/-- Deactivate a slot. A local slot's deactivation is recorded in the log (R798, type SLOT). -/
def fallSlot (k cause : Nat) (emergency second : Bool) (dest : Option SlotState) (status : Option Nat) (s : State) :
    State :=
  let live := inSession (slotGet s k)
  let s' := modSlot k (slotFall cause emergency second dest status s.sys.tick) (if k = 0 then cutFetch s else s)
  if live && isLocal k then
    queueRec 4 [k, cause + 16 * bit emergency + 32 * bit second, status.getD 0] s'
  else s'

/-- The normal deactivation after an order's end (SLT_CAUSE 8); the order returns `status` when FALLING ends (R969). -/
def fallNormal (k status : Nat) (s : State) : State := fallSlot k 8 false false none (some status) s

/-- A slot left FALLING, or an activation ended without power: reservation, activation place and measured power end (R504,
R638). -/
def releaseLift (id : Nat) (s : State) : State :=
  modLdg id (fun l => { l with res := 0, readings := [], activating := false, measHigh := false }) s

/-- An order that stands at a local slot without a session, and has not begun, ends with SAFE_STATE (R32). -/
def dropRun (k : Nat) (s : State) : State :=
  match (slotGet s k).run with
  | some r =>
    if r.begun || inSession (slotGet s k) || decide ((slotGet s k).st = .falling) then s
    else releaseLift k (endOrderId r.oid 0x085 0 (modSlot k (fun x => { x with run := none }) s))
  | none => s

/-- The ripcord's slot action on the local slots (SLT_CAUSE 7; orders end with SAFE_STATE, R498). -/
def ripcordLocals (s : State) : State :=
  [0, 1, 2, 3].foldl (fun s k => fallSlot k 7 true false none (some 0x085) (dropRun k s)) s

/-! ### Recorder freeze (26) -/

/-- CRC-32 of the running rig's stream: header words 10 to 13 of its bank. -/
def rigCrc (s : State) : Nat :=
  let l := (if s.rig.bank = 0 then s.rig.bankA else s.rig.bankB).words
  (List.range 4).foldl (fun a k => a + (l.getD (10 + k) 0).toNat % 256 * 256 ^ k) 0

/-- Firmware version as one number (IDN_FW). -/
def fwVersion (s : State) : Nat := s.sys.fwBld + 1024 * s.sys.fwMin + 1048576 * s.sys.fwMaj

/-- Version of the running rig as one number. -/
def rigVersion (s : State) : Nat :=
  s.rig.running.verBld + 1024 * s.rig.running.verMin + 1048576 * s.rig.running.verMaj

/-- The recorder stands still: its RAM keeps what it recorded, with what it was recorded under; an armed area is dumped to
(R897, R898), after a RESET entry only from RESET exit (R899). -/
def recStand (code : Nat) (s : State) : State :=
  let r := s.rcd
  let ram := { r.ram with
    version := fwVersion s, rigVersion := rigVersion s, rigCrc := rigCrc s, cause := code, ftick := s.sys.tick
    state := hubCode s.sys.state, boot := s.sys.bootCount, site := s.rig.running.site.siteId }
  { s with rcd := { r with
    closing := true, delaying := false, recording := false, frozen := true, fcause := code, ftick := s.sys.tick, ram := ram
    dumping := decide (code ≠ 2) && (r.armed0 || r.armed1) } }

/-- The cause in force is one of this tick, with a higher code: the lower one is recorded (R912). -/
def lowerCause (r : Rec) (code tick : Nat) : Bool :=
  (r.frozen || r.delaying) && decide (r.causeTick = tick) && decide (code < r.fcause)

/-- The recorder's MARK trigger entry of a cause at this tick. -/
def markCause (code tick : Nat) (r : Rec) : Rec :=
  { r with causeTick := tick, marks := r.marks.filter (fun e => decide (e.1 ≠ 2)) ++ [(2, code)] }

/-- A freeze cause acts on the recorder (R895, R896): `code` of Table - Freeze causes, `enabled` by REC_CFG, `delayed` by
REC_POST. A cause while frozen or delaying only counts in REC_MISSED, but a fatal one ends a delay at once; of two causes of
one tick the lower code is recorded. -/
def recFreeze (code : Nat) (enabled delayed : Bool) (s : State) : State :=
  let r := s.rcd
  let tick := s.sys.tick
  if !enabled then s
  else if lowerCause r code tick && decide (r.delaying → code ≠ 1) then
    { s with rcd := { markCause code tick r with fcause := code, ram := { r.ram with cause := code } } }
  else if r.frozen || (r.delaying && decide (code ≠ 1)) then { s with rcd := { r with missed := satInc r.missed } }
  else if !r.recording && !r.delaying then s
  else if delayed && decide (r.post ≠ 0) then
    { s with rcd := { markCause code tick r with delaying := true, fcause := code, ftick := tick + r.post * 800000 } }
  else recStand code { s with rcd := markCause code tick r }

/-! ### Frames of the hub on its tethers (12) -/

/-- The hub sends a frame from an end of a tether; in the quiet time of a heal it is held back (R424). -/
def hubSend (t : Nat) (e : RingEnd) (f : RingFrame) (s : State) : State :=
  let now := s.sys.tick
  modTether t (fun x =>
    if quietNow now x then { x with txWait := x.txWait ++ [(e, frameSyms f)] } else hubPut e (frameSyms f) x) s

/-- A frame of the hub to a position. -/
def hubFrame (pos : Nat) (seq : Bool) (type : Nat) (payload : List Byte) : RingFrame :=
  { pos := posNo pos, dir := false, seq := seq, type := type, payload := payload }

/-- The hub sends a frame to a position by the end that reaches it (R382, R419). -/
def hubTo (pos : Nat) (seq : Bool) (type : Nat) (payload : List Byte) (s : State) : State :=
  hubSend (posTether pos) (viewGet s pos).path (hubFrame pos seq type payload) s

/-! ### Ripcord and FATAL (21) -/

/-- RIPCORD leaves both ends of every tether as eight K23.7 (R392); with `stop`, the tether traffic then stops (R32, R749). -/
def ripcordTethers (stop : Bool) (s : State) : State :=
  { s with tth := { s.tth with tethers := s.tth.tethers.map (fun t =>
      hubPut .retEnd (List.replicate 8 .ripcord) (hubPut .outEnd (List.replicate 8 .ripcord)
        { t with ripcordSent := t.ripcordSent || stop, transmit := t.transmit && !stop })) } }

/-- Every TRMn to high impedance with its target at 0 (R193, R201, R750). -/
def trimsOff (s : State) : State :=
  { s with
    rls := { s.rls with rails := s.rls.rails.map (fun r =>
      { r with trimMag := 0, trimSink := false, targetMag := 0, targetSink := false, trimPort := none, trimLast := 0,
               ramping := false }) }
    pins := { s.pins with trmZ := 0xFF } }

/-- A rule at reset: its words, its hit bit and its counts stay. -/
def ruleAtReset (r : LkoRule) : LkoRule := { words := r.words, hit := r.hit, hitNew := r.hitNew, fires := r.fires }

/-- The lookout holds every rule at reset and takes no action (R708). -/
def holdRules (s : State) : State :=
  { s with lko := { s.lko with
    rules := s.lko.rules.map (fun (e : Nat × _) => (e.1, ruleAtReset e.2)), evaluating := false, pfw := false, ackDue := [] } }

/-- Entry to FATAL (R753): the latch and SYS_FATAL are set (the first detection stays, R767), the ripcord acts, the rail
sequencer freezes with every ENn held (R201), the tick counter stops (R82), the recorder freezes. Not from OFF (R28). -/
def fatalEnter (number k kind frx : Nat) (s : State) : State :=
  let source : Fatal :=
    { latch := true, fatal0 := toWord (number + 32 * k), fatal1 := toWord (kind + 8 * frx), now := true }
  if s.sys.state = .off then s
  else if s.sys.state = .fatal then
    let rank := fun (w : Word) => 16 * (w.toNat % 32) + w.toNat / 32
    if s.fatal.now && decide (rank source.fatal0 < rank s.fatal.fatal0) then { s with fatal := source } else s
  else
    let s := { s with fatal := source }
    let s := trimsOff (ripcordLocals (ripcordTethers true s))
    let s := holdRules { s with rls := { s.rls with frozen := true } }
    let s := recFreeze 1 true false s
    queueStart { s with
      sys := { s.sys with state := .fatal, tickRunning := false }
      ports := { a := { s.ports.a with answering := true }, b := { s.ports.b with answering := true } } }

/-- The fault record of Table - Event types: block, bit, class held, escalated, code, FST after. -/
def queueFault (b : FBlk) (k cls : Nat) (esc : Bool) (s : State) : State :=
  let s := { s with log := { s.log with faults := s.log.faults ++ [(blkNumber b, k, cls)] } }
  queueRec 1 [blkNumber b, k, cls, bit esc, codeOf (bankGet s.fb b) k, (bankGet s.fb b).fst.toNat] s

/-- Replace a block's bank in the state. -/
def setBank (b : FBlk) (x : FaultBank) (s : State) : State := { s with fb := bankSet s.fb b x }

• WORK REQUIRED: Output should match, line for line, the stretch of the material above from the line holding "def fwVersion (s" through the line holding "s.rig.running.verBld + 1024".

• OUTPUT FOR THIS EXERCISE:
def fwVersion (s : State) : Nat := s.sys.fwBld + 1024 * s.sys.fwMin + 1048576 * s.sys.fwMaj

/-- Version of the running rig as one number. -/
def rigVersion (s : State) : Nat :=
  s.rig.running.verBld + 1024 * s.rig.running.verMin + 1048576 * s.rig.running.verMaj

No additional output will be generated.